By Marc Abbey
First Annapolis Consulting
In October 2015, the long awaited EMV (Europay, MasterCard and Visa) liability shift will arrive for most merchant types in the United States. The least secure party (for example, the issuer or acquirer) will be liable for counterfeit and, in some cases, lost and stolen fraud in card-present environments.
Among the many implications, this shift means acquirers will be in the consumer fraud business, at least until merchants are EMV enabled. It is prudent for acquirers to analyze how their portfolios are impacted; the composition of an acquirer's portfolio is a huge variable driving the degree of risk the liability shift presents.
First Annapolis estimates that, system-wide, the liability shift may result in an increase in exposure for acquirer exposure of 5 to 10 percent overall. This exposure has the character of delayed delivery risk, in a sense. So, for example, if a non-EMV enabled restaurant fails, issuers will be able to charge back counterfeit fraud for the duration of the chargeback window after the failure of the merchant, causing a loss for the acquirer, almost as if that merchant had delayed delivery in its business mix.
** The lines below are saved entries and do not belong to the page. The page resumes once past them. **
-- ==== Sys2Proof/Machine/Fabric.lean ====
section
/-! DEFINITION.
The Understory: routes, rows and control messages in flight, collisions and overload, crossings (spec 11 R329–R334,
R345–R346; 14 R410–R411; 22 R605). -/

namespace Sys2Proof.Machine

/-! ### Coordinates and routes (R329–R331) -/

/-- Global coordinates of the router at physical position `i`. -/
def gxOf (i : Nat) : Nat := posOf i % 10 + 10 * (dieOf i % 2)
def gyOf (i : Nat) : Nat := posOf i / 10 + 8 * (dieOf i / 2)
/-- The position at coordinates (x, y). -/
def routerAt (x y : Nat) : Nat := 80 * (x / 10 + 2 * (y / 8)) + 10 * (y % 8) + x % 10

/-- The outputs of a router: links north 0, east 1, south 2, west 3; the slice remote port 4; the write path for
returning rows 5; the waggle store 6. -/
def outRemote : Nat := 4
def outHome : Nat := 5
def outWaggle : Nat := 6
/-- The local input (R333). -/
def inLocal : Nat := 4

/-- The outputs a row takes along gx, then gy, from (x, y) at cycle `c` by input `inp`: a mesh link takes 1 cyc, a
bridge `br`.  Ends with the cycle and the input at the last router. -/
def walk (br tx ty : Nat) : Nat → Nat → Nat → Nat → Nat → List Hop × Nat × Nat
  | 0, _, _, c, inp => ([], c, inp)
  | f + 1, x, y, c, inp =>
    let go := fun (x' y' cost out nin : Nat) =>
      let r := walk br tx ty f x' y' (c + cost) nin
      (⟨c, routerAt x y, out, inp⟩ :: r.1, r.2)
    if x < tx then go (x + 1) y (if x = 9 then br else 1) 1 3
    else if tx < x then go (x - 1) y (if x = 10 then br else 1) 3 1
    else if y < ty then go x (y + 1) (if y = 7 then br else 1) 2 0
    else if ty < y then go x (y - 1) (if y = 8 then br else 1) 0 2
    else ([], c, inp)

/-- Mesh and bridge links of the route between two cores, on the control network's clock: h + 2k (R345). -/
def ctlDistance (a b : Nat) : Nat := (walk 2 (gxOf b) (gyOf b) 64 (gxOf a) (gyOf a) 0 inLocal).2.1

/-- A row that enters its first link in cycle `c`: its outputs, the last one `out` at the target, and the cycle in
which it is presented there, two later (R332, R337). -/
def rowHops (a b c out : Nat) : List Hop × Nat :=
  let r := walk 8 (gxOf b) (gyOf b) 64 (gxOf a) (gyOf a) c inLocal
  (r.1 ++ [⟨r.2.1, b, out, r.2.2⟩], r.2.1 + 2)

/-- The column at which Edge die `e` attaches, and the input of its routers on that side (R330). -/
def edgeColumn (e : Nat) : Nat := if e = 0 then 0 else 19
def edgeSide (e : Nat) : Nat := if e = 0 then 3 else 1

/-- A row that leaves Edge die `e` in cycle `c`: it enters the mesh by the bridge in the target's gy (R331). -/
def edgeHops (e b c out : Nat) : List Hop × Nat :=
  let r := walk 8 (gxOf b) (gyOf b) 64 (edgeColumn e) (gyOf b) (c + 8) (edgeSide e)
  (r.1 ++ [⟨r.2.1, b, out, r.2.2⟩], r.2.1 + 2)

/-- A row that enters its first link in cycle `c` on its way from position `a` to Edge die `e`: it leaves by the bridge in the
sender's gy (R331). -/
def homeHops (e a c : Nat) : List Hop × Nat :=
  let r := walk 8 (edgeColumn e) (gyOf a) 64 (gxOf a) (gyOf a) c inLocal
  (r.1 ++ [⟨r.2.1, routerAt (edgeColumn e) (gyOf a), edgeSide e, r.2.2⟩], r.2.1 + 8)

/-- A flit received on link `k` of Edge die `e` on its way to the other Edge die: along row k mod 16 (R331). -/
def acrossHops (e k c : Nat) : List Hop × Nat :=
  let y := k % 16
  let r := walk 8 (edgeColumn (1 - e)) y 64 (edgeColumn e) y (c + 8) (edgeSide e)
  (r.1 ++ [⟨r.2.1, routerAt (edgeColumn (1 - e)) y, edgeSide (1 - e), r.2.2⟩], r.2.1 + 8)

/-- A control message sent in cycle `c`: its link outputs from c + 2, and its arrival c + 4 + h + 2k (R337, R345). -/
def ctlHops (a b c : Nat) : List Hop × Nat :=
  let r := walk 2 (gxOf b) (gyOf b) 64 (gxOf a) (gyOf a) (c + 2) inLocal
  (r.1, r.2.1 + 2)

/-- A control message that Edge die `e` sends in cycle `c`, its bridge among the links of its route. -/
def edgeCtlHops (e b c : Nat) : List Hop × Nat :=
  let r := walk 2 (gxOf b) (gyOf b) 64 (edgeColumn e) (gyOf b) (c + 4) (edgeSide e)
  (r.1, r.2.1 + 2)

/-! ### Sending -/

/-- The cycle of the fabric of position `i`'s die. -/
def State.fabricCyc (s : State) (i : Nat) : Nat := s.gladeCyc (640 + dieOf i)

/-- How many cycles after its number an item is presented to the routers at position `i`, where the first receiving cycle that can
take it comes later: the sender lags by more than the crossing absorbs (R332, R410). -/
def State.crossing (s : State) (hops : List Hop) : Nat :=
  match hops with
  | h :: _ => s.fabricCyc h.router + 1 - h.cyc
  | [] => 0

def Hop.later (n : Nat) (h : Hop) : Hop := { h with cyc := h.cyc + n }

/-- Puts a row in flight. -/
def State.launch (s : State) (target : Nat) (o : Origin) (c : Cargo) (h : List Hop × Nat) : State :=
  let n := s.crossing h.1
  { s with flights := s.flights ++ [⟨s.nextFlight, target, o, c, h.1.map (Hop.later n), h.2 + n⟩], nextFlight := s.nextFlight + 1 }

/-- Sends a control message: statuses take places before signals (R346). -/
def State.sendCtl (s : State) (target : Nat) (n : Note) (h : List Hop × Nat) : State :=
  let place := match n with | .status .. => s.nextFlight | .signal _ => 2 ^ 64 + s.nextFlight
  let d := s.crossing h.1
  { s with
    ctls := s.ctls ++ [⟨s.nextFlight, target, n, h.1.map (Hop.later d), place, h.2 + d⟩], nextFlight := s.nextFlight + 1 }

/-- The status of an operation, sent in cycle `c` from position `from_`; only a core awaits one. -/
def State.sendStatus (s : State) (from_ : Nat) (o : Origin) (reason c : Nat) : State :=
  match o with
  | .core i _ op => s.sendCtl i (.status op reason) (ctlHops from_ i c)
  | _ => s

/-! ### One cycle of the routers (R333, R346, R605) -/

/-- Whether position `i` filters what its core sends: STATE 1 or 2 (R605). -/
def State.filters (s : State) (i : Nat) : Bool := s.routerState i == 1 || s.routerState i == 2

/-- Whether position `i`'s router refuses what is addressed to it: R334 holds for a spare as for a fenced position, since R624
names STATE 1 for it (DEDUCED, log entry 123). -/
def State.refuses (s : State) (i : Nat) : Bool := s.filters i

def Flight.at (f : Flight) (c : Nat) : Option Hop :=
  match f.hops with | h :: _ => if h.cyc = c then some h else none | [] => none
def Ctl.at (f : Ctl) (c : Nat) : Option Hop :=
  match f.hops with | h :: _ => if h.cyc = c then some h else none | [] => none

def Flight.isCopy (f : Flight) : Bool := match f.origin with | .copy _ => true | _ => false
/-- Whether a row is one that its core's port sent. -/
def Flight.fromPort (f : Flight) : Bool :=
  match f.cargo with
  | .ret .. => false
  | _ => match f.origin with | .core .. => true | _ => false

/-! ### Crossings (R410, R411) -/

/-- How many items a crossing between two glades holds. -/
def crossRoom : Nat := 8

/-- The router at the far end of a link output, and the input by which a row comes in there. -/
def linkEnd (r out : Nat) : Nat × Nat :=
  let x := gxOf r
  let y := gyOf r
  match out with
  | 0 => (routerAt x (y - 1), 2) | 1 => (routerAt (x + 1) y, 3) | 2 => (routerAt x (y + 1), 0) | _ => (routerAt (x - 1) y, 1)

/-- Whether a row that has taken its last output stands in the crossing behind output `out`. -/
def Flight.leftBy (f : Flight) (out : Nat) : Bool :=
  match f.cargo with | .access _ => out == outRemote | .ret .. => out == outHome | .msg .. => out == outWaggle | .thru _ => false | .side .. => false

/-- Items that stand in the crossing behind output `out` of router `r` in cycle `c` of its fabric: presented in a cycle that the
receiving glade has not reached. -/
def State.crossed (s : State) (r out c : Nat) : Nat :=
  if 4 ≤ out then
    (s.flights.filter (fun f => f.target == r && f.hops.isEmpty && f.leftBy out && decide (s.cycOf r < f.due))).length
  else
    let e := linkEnd r out
    if dieOf e.1 = dieOf r then 0
    else (s.flights.filter (fun f => match f.hops with
      | h :: _ => h.router == e.1 && h.inp == e.2 && decide (h.cyc ≤ c + 2) && decide (s.fabricCyc e.1 < h.cyc)
      | [] => false)).length

/-- Whether a router output is held: its crossing is full (R411).  The links toward the Edge dies end in glades that do not hold
them back. -/
def State.outHeld (s : State) (r out c : Nat) : Bool :=
  !((out == 3 && gxOf r == 0) || (out == 1 && gxOf r == 19)) && decide (crossRoom ≤ s.crossed r out c)

/-- The input number of a row that its held output keeps: it passes before every other. -/
def inHeld : Nat := 7

/-- What becomes of a row at its router in a cycle. -/
inductive Fate where
  | pass | hold | wait | ghost | collide | fence
  deriving DecidableEq, Repr

/-- Whether a row is dropped by the filter of R605 before it competes. -/
def State.ghosted (s : State) (f : Flight) (h : Hop) : Bool := h.inp == inLocal && f.fromPort && s.filters h.router

/-- Whether a copy-engine row keeps off the local input in cycle `c`: the core's port has a row there, or an earlier row of the
engine (R333). -/
def State.copyHeld (s : State) (c : Nat) (act : List Flight) (f : Flight) (h : Hop) : Bool :=
  f.isCopy && h.inp == inLocal && act.any (fun g => match g.at c with
    | some k => k.router == h.router && k.inp == inLocal && g.id != f.id && !(s.ghosted g k) &&
        (!g.isCopy || decide (g.id < f.id))
    | none => false)

/-- The fate of row `f` at hop `h` in cycle `c` among the rows `act` that stand at a router in that cycle: the
filter of R605 first; a copy-engine row gives way to a port row at the local input; the row from the
highest-numbered input passes, or waits at an output that is held; a row for the waggle store of a fenced position is refused at its
router (R333, R334, R411). -/
def State.fate (s : State) (c : Nat) (act : List Flight) (f : Flight) (h : Hop) : Fate :=
  if s.ghosted f h then .ghost
  else if s.copyHeld c act f h then .hold
  else if act.any (fun g => match g.at c with
      | some k => g.id != f.id && k.router == h.router && k.out == h.out && !(s.ghosted g k) && !(s.copyHeld c act g k) &&
          (decide (h.inp < k.inp) || (h.inp == k.inp && decide (g.id < f.id)))
      | none => false) then .collide
  else if s.outHeld h.router h.out c then .wait
  else if h.out == outWaggle && s.refuses h.router then .fence
  else .pass

/-- The copy engine stops with an error at a row (R268, R333). -/
def State.copyStop (s : State) (i r : Nat) : State :=
  (s.modCore i (fun k => { (k.setFld 0x8078 17 17 1).setFld 0x8078 15 0 r with copy := none })).mark (blkCORE i + 0x8078) 17

/-- A dropped row (R333): UCOLL at the router, COLLIDED to its issuing core; a copy stops at the row; a row of an Edge die's own
access answers as lost, and a flit on its way between the Edge dies is lost to the links there. -/
def State.collided (s : State) (f : Flight) (h : Hop) : State :=
  let s1 := s.count48 h.router 0xB00 1
  match f.origin, f.cargo with
  | .copy i, .access a =>
    s1.copyStop i a.row
  | .die _ job, .access a => { s1 with edgeGot := s1.edgeGot ++ [(job, a.m, 7, 0)] }
  | .die _ job, .ret m _ _ => { s1 with edgeGot := s1.edgeGot ++ [(job, m, 7, 0)] }
  | .edge _ k, .thru slot =>
    s1.modLink k (fun l => { l with crossLost := slot :: l.crossLost })
  | .edge .., .side .. => s1
  | o, _ => s1.sendStatus h.router o 7 h.cyc

/-- One cycle of the row network on die `d`. -/
def State.rowCycle (s : State) (d c : Nat) : State :=
  let act := s.flights.filter (fun f => match f.at c with | some h => dieOf h.router == d | none => false)
  if act.isEmpty then s
  else
    let fates := act.filterMap (fun f => (f.at c).map (fun h => (f, h, s.fate c act f h)))
    let fateOf := fun (f : Flight) => (fates.find? (fun x => x.1.id == f.id)).map (·.2.2)
    let s1 := { s with flights := s.flights.filterMap (fun f =>
      match fateOf f with
      | some .pass =>
        match f.cargo, f.hops with
        | .thru _, [_] => none
        | _, _ => some { f with hops := f.hops.drop 1 }
      | some .hold => some { f with hops := f.hops.map (Hop.later 1), due := f.due + 1 }
      | some .wait => some { f with
          hops := (f.hops.map (Hop.later 1)).modifyHead (fun h => { h with inp := inHeld }), due := f.due + 1 }
      | some _ => none
      | none => some f) }
    fates.foldl (fun s x =>
      match x.2.2 with
      | .collide => s.collided x.1 x.2.1
      | .ghost => s.count32Core x.2.1.router 0xB20 1
      | .fence => s.sendStatus x.2.1.router x.1.origin 8 (c + 2)
      | _ => s) s1

/-- Whether message `g` at hop `k` takes a place before `f` at hop `h`: a higher input, or an earlier place. -/
def ctlBefore (g : Ctl) (k : Hop) (f : Ctl) (h : Hop) : Bool :=
  k.router == h.router && k.out == h.out && (decide (h.inp < k.inp) || (h.inp == k.inp && decide (g.place < f.place)))

/-- One cycle of the control network on die `d`: four messages pass at each link output, none at one that is held (R346, R411). -/
def State.ctlCycle (s : State) (d c : Nat) : State :=
  let ghost := fun (f : Ctl) (h : Hop) => h.inp == inLocal && s.filters h.router &&
    (match f.note with | .signal _ => true | _ => false)
  let act := s.ctls.filterMap (fun f => match f.at c with
    | some h => if ghost f h || dieOf h.router != d then none else some (f, h)
    | none => none)
  let passes := fun (f : Ctl) (h : Hop) => decide ((act.filter (fun x => ctlBefore x.1 x.2 f h)).length < 4) &&
    !(s.outHeld h.router h.out c)
  let rank := fun (f : Ctl) (h : Hop) => (act.filter (fun x => ctlBefore x.1 x.2 f h)).length
  let s1 := { s with ctls := s.ctls.filterMap (fun f =>
    match f.at c with
    | none => some f
    | some h =>
      if dieOf h.router ≠ d then some f
      else if ghost f h then none
      else if passes f h then some { f with hops := f.hops.drop 1, place := rank f h } else none) }
  s.ctls.foldl (fun s' f =>
    match f.at c with
    | none => s'
    | some h =>
      if dieOf h.router ≠ d then s'
      else if ghost f h then s'.count32Core h.router 0xB20 1
      else if passes f h then s'
      else (s'.count48 h.router 0xB08 1).raiseCore h.router 5) s1

/-- Whether a flight carries a side flit. -/
def Flight.isSide (f : Flight) : Bool := match f.cargo with | .side .. => true | _ => false

/-- The side flits that have come to their Edge die by cycle `c` join their queues. -/
def State.landSides (s : State) (c : Nat) : State :=
  (s.flights.filter (fun f => f.isSide && f.hops.isEmpty && decide (f.due ≤ c))).foldl (fun s f =>
    match f.cargo with
    | .side k x => { s with flights := s.flights.filter (fun g => g.id ≠ f.id) }.joinSide k x
    | _ => s) s

/-- A side flit for the other Edge die enters the mesh of die `d`, one in a cycle (R331). -/
def State.crossSide (s : State) (d c : Nat) : State :=
  match s.sideCross.find? (fun x => dieOf (routerAt (edgeColumn x.1) x.2.1) == d) with
  | some x => { s with sideCross := s.sideCross.erase x }.launch x.2.2.1 (.edge 0 x.2.2.1) (.side x.2.2.1 x.2.2.2)
      (acrossHops x.1 x.2.1 (c + 2))
  | none => s

/-- Whether a row or message stands at, or is on its way to, a router. -/
def State.moving (s : State) : Bool :=
  s.flights.any (fun f => !f.hops.isEmpty || f.isSide) || s.ctls.any (fun f => !f.hops.isEmpty) || !s.sideCross.isEmpty

/-- Cycle `c` of the fabric of die `d`. -/
def State.fabricCycle (s : State) (d c : Nat) : State := (((s.landSides c).crossSide d c).rowCycle d c).ctlCycle d c

end Sys2Proof.Machine
end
Not all merchants present the same exposure. Though the system-wide increase in exposure may be a modest 5 to 10 percent, individual merchant industries can be orders of magnitude higher, driven by the prevalence of consumer fraud in that merchant category. So acquirer portfolio concentrations will determine the risk during the EMV transition. Most acquirers have very limited line of sight to consumer fraud by merchant category because it has been an issuer risk.
A similar variable that will impact acquirer risk is the percentage of non-U.S. cardholders in a merchant's volume. The United States is one of the last markets in the world to migrate to EMV, so a critical mass of the cards issued to non-U.S. cardholders are EMV enabled. First Annapolis' non-U.S. issuing clients seem eager to use the liability shift to charge back applicable fraud to U.S. acquirers. Non-U.S. issuers have long absorbed counterfeit fraud because the United States was a mag-stripe environment, and the fraud rate on non-U.S. issuers' cross-border volume is materially higher than on their domestic volume.
So, for example, according to the European Central Bank's Third Report on Card Fraud published in 2014, cross-border transactions between Single European Payments Area (SEPA) countries (essentially the European Union) and non-SEPA countries were 2 percent of volume but 25 percent of card fraud. Whereas card fraud overall was 3.8 basis points in 2012, the fraud rate on the cross-border volume acquired outside of SEPA countries was 12.5 times higher, all in.
Isolating counterfeit fraud, 40 percent of the fraud in SEPA countries overall was counterfeit, and 65 percent of the counterfeit fraud was on cross-border volume acquired in non-SEPA geographies, a number dominated by U.S. merchants.
Working through the algebra, the counterfeit fraud rate on cross-border volume to non-SEPA geographies was bumping up on 50 basis points in 2012. Without using the phrase "You Americans!," the Central Bank attributed these losses to mag strip environments, of which the United States is by far the largest remaining. A card-present transaction with a non-U.S. cardholder will become a much more risky transaction for the non-EMV enabled merchant in October.
Something like 4 to 5 percent of card volume in the United States is from non-U.S. cardholders, though much is from e-commerce. Among card-present merchants, it will be those catering to non-U.S. customers who are most affected: travel and entertainment merchants and merchants in border areas. The merchant market is highly heterogeneous, and an acquirer's concentration of non-U.S., card-present volume will directly impact the acquirer's transitional risk.
The first, best defense against this sort of risk for acquirers is, of course, to ensure the EMV compliance of the merchant base, and it would certainly be possible to over-invest in managing this risk, which is a temporary phenomenon. However, it is prudent for acquirers to analyze how they will be impacted, and it may prove wise for acquirers to adjust their underwriting, risk monitoring and collateralization tactics to reflect the new market conditions.
Marc Abbey is Managing Partner at First Annapolis and responsible for the Acquiring Practice.